I am strugg-a-ling with humidity in New York City. I arrived at the office on Friday with a bagel-sized sweat stain on the front of my shirt, looking like Tony Stark – Perspiron Man.
—What have you been doing in New York City, Jon?
—Uhh… Being Tom Hagen to a Corleone.
Jon: How long do you have to live in a city before you can claim that you've lived there? Six months?
Rory: How long is study abroad? That long.
Jon: So…five months? I want to be able to say that I've lived in the America's three largest cities.
1. New York City
2. Los Angeles
3. Chicago
Jon: Hmm… You can legally stay in Canada for six months each year without a visa.
1. Toronto
2. Montreal
3. Vancouver
Jon: New challenge!
Rory: Uhh… Calgary is actually Canada's third largest city.
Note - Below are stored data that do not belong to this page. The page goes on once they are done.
-- ==== Sys2Proof/Word.lean ====
section
/-!
DEFINITION. The plain data of the block: bytes, the closed enumerations the spec names (directions, button
identities, chip registers, step modes, physical quantities, bus commands) and the records that hold one entry
per member of an enumeration.
-/
namespace Sys2Proof

/-- One byte of the serial bus (00_scope.md R14: a byte is 8 bits). -/
abbrev Byte := BitVec 8

/-- 10_state.md R36: "forward/reverse, one bit". -/
inductive Direction where
  | reverse
  | forward
  deriving DecidableEq, Repr, Inhabited

/-- The four button identities in the document's listing order (00_scope.md R10, R17). -/
inductive ButtonId where
  | cw
  | ccw
  | stop
  | home
  deriving DecidableEq, Repr, Inhabited

/-- The ten chip registers of 30_encoding.md R88. -/
inductive Reg where
  | absolutePosition
  | mark
  | speed
  | acceleration
  | deceleration
  | maximumSpeed
  | minimumSpeed
  | fullStepSpeed
  | stepMode
  | status
  deriving DecidableEq, Repr, Inhabited

/-- The eight microstepping divisors of 10_state.md R36. -/
inductive StepMode where
  | m1
  | m2
  | m4
  | m8
  | m16
  | m32
  | m64
  | m128
  deriving DecidableEq, Repr, Inhabited

/-- The fifteen commands of 30_encoding.md R82, each with what the variable bits of its opcode byte carry
(R86: the register; R87: the direction). -/
inductive Command where
  | setParam (r : Reg)
  | getParam (r : Reg)
  | run (d : Direction)
  | move (d : Direction)
  | goTo
  | goToDir (d : Direction)
  | goHome
  | goMark
  | resetPosition
  | resetDevice
  | softStop
  | hardStop
  | softHiz
  | hardHiz
  | getStatus
  deriving DecidableEq, Repr, Inhabited

/-- The three transaction formats of 30_encoding.md R80. -/
inductive Format where
  | f0
  | fw
  | fr
  deriving DecidableEq, Repr

/-- One entry per button identity. -/
structure PerButton (α : Type) where
  cw : α
  ccw : α
  stop : α
  home : α
  deriving DecidableEq, Repr, Inhabited

/-- One entry per chip register. -/
structure PerReg (α : Type) where
  absolutePosition : α
  mark : α
  speed : α
  acceleration : α
  deceleration : α
  maximumSpeed : α
  minimumSpeed : α
  fullStepSpeed : α
  stepMode : α
  status : α
  deriving DecidableEq, Repr, Inhabited

/-- One entry per physical quantity of 42_unit_conversion.md R190. -/
structure PerQuantity (α : Type) where
  speed : α
  acceleration : α
  deceleration : α
  maximumSpeed : α
  minimumSpeed : α
  fullStepSpeed : α
  deriving DecidableEq, Repr, Inhabited

/-- The entry of one identity. -/
def PerButton.get {α : Type} (t : PerButton α) : ButtonId → α
  | .cw => t.cw
  | .ccw => t.ccw
  | .stop => t.stop
  | .home => t.home

/-- The table with the entry of one identity replaced. -/
def PerButton.set {α : Type} (t : PerButton α) (i : ButtonId) (x : α) : PerButton α :=
  match i with
  | .cw => { t with cw := x }
  | .ccw => { t with ccw := x }
  | .stop => { t with stop := x }
  | .home => { t with home := x }

/-- The entry of one register. -/
def PerReg.get {α : Type} (t : PerReg α) : Reg → α
  | .absolutePosition => t.absolutePosition
  | .mark => t.mark
  | .speed => t.speed
  | .acceleration => t.acceleration
  | .deceleration => t.deceleration
  | .maximumSpeed => t.maximumSpeed
  | .minimumSpeed => t.minimumSpeed
  | .fullStepSpeed => t.fullStepSpeed
  | .stepMode => t.stepMode
  | .status => t.status

/-- The table with the entry of one register replaced. -/
def PerReg.set {α : Type} (t : PerReg α) (r : Reg) (x : α) : PerReg α :=
  match r with
  | .absolutePosition => { t with absolutePosition := x }
  | .mark => { t with mark := x }
  | .speed => { t with speed := x }
  | .acceleration => { t with acceleration := x }
  | .deceleration => { t with deceleration := x }
  | .maximumSpeed => { t with maximumSpeed := x }
  | .minimumSpeed => { t with minimumSpeed := x }
  | .fullStepSpeed => { t with fullStepSpeed := x }
  | .stepMode => { t with stepMode := x }
  | .status => { t with status := x }

/-- The ten registers in the order of 30_encoding.md R88. -/
def Reg.all : List Reg :=
  [.absolutePosition, .mark, .speed, .acceleration, .deceleration,
   .maximumSpeed, .minimumSpeed, .fullStepSpeed, .stepMode, .status]

/-- Every command, with every value of its variable bits. -/
def Command.all : List Command :=
  Reg.all.map .setParam ++ Reg.all.map .getParam ++
  [.run .reverse, .run .forward, .move .reverse, .move .forward, .goTo,
   .goToDir .reverse, .goToDir .forward, .goHome, .goMark, .resetPosition, .resetDevice,
   .softStop, .hardStop, .softHiz, .hardHiz, .getStatus]

end Sys2Proof
end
Jon: Oh? What is Vancouver then?
Rory: Eighth largest, according to Wikipedia, behind Winnipeg and Mississauga.
Jon: Hmmph.
1. Vancouver
2. Surrey
3. Burnaby
Jon: New challenge!
A conversation with my boss:
—Going forward, where do you want to live, Jon?
—Uhh…
VEGAS.
—You've been very accommodating to me, relocating to the east coast and whatnot, and so I will accommodate you wherever you wish to live.
Austin. San Diego. Seattle.
—So where do you want to live?
[pause]
—…New Orleans?
Next time on Adam Riff™: I am strugg-a-ling with humidity in New Orleans.
Combined greater Vancouver area population is what gives it the size. Vancouver proper is pretty small.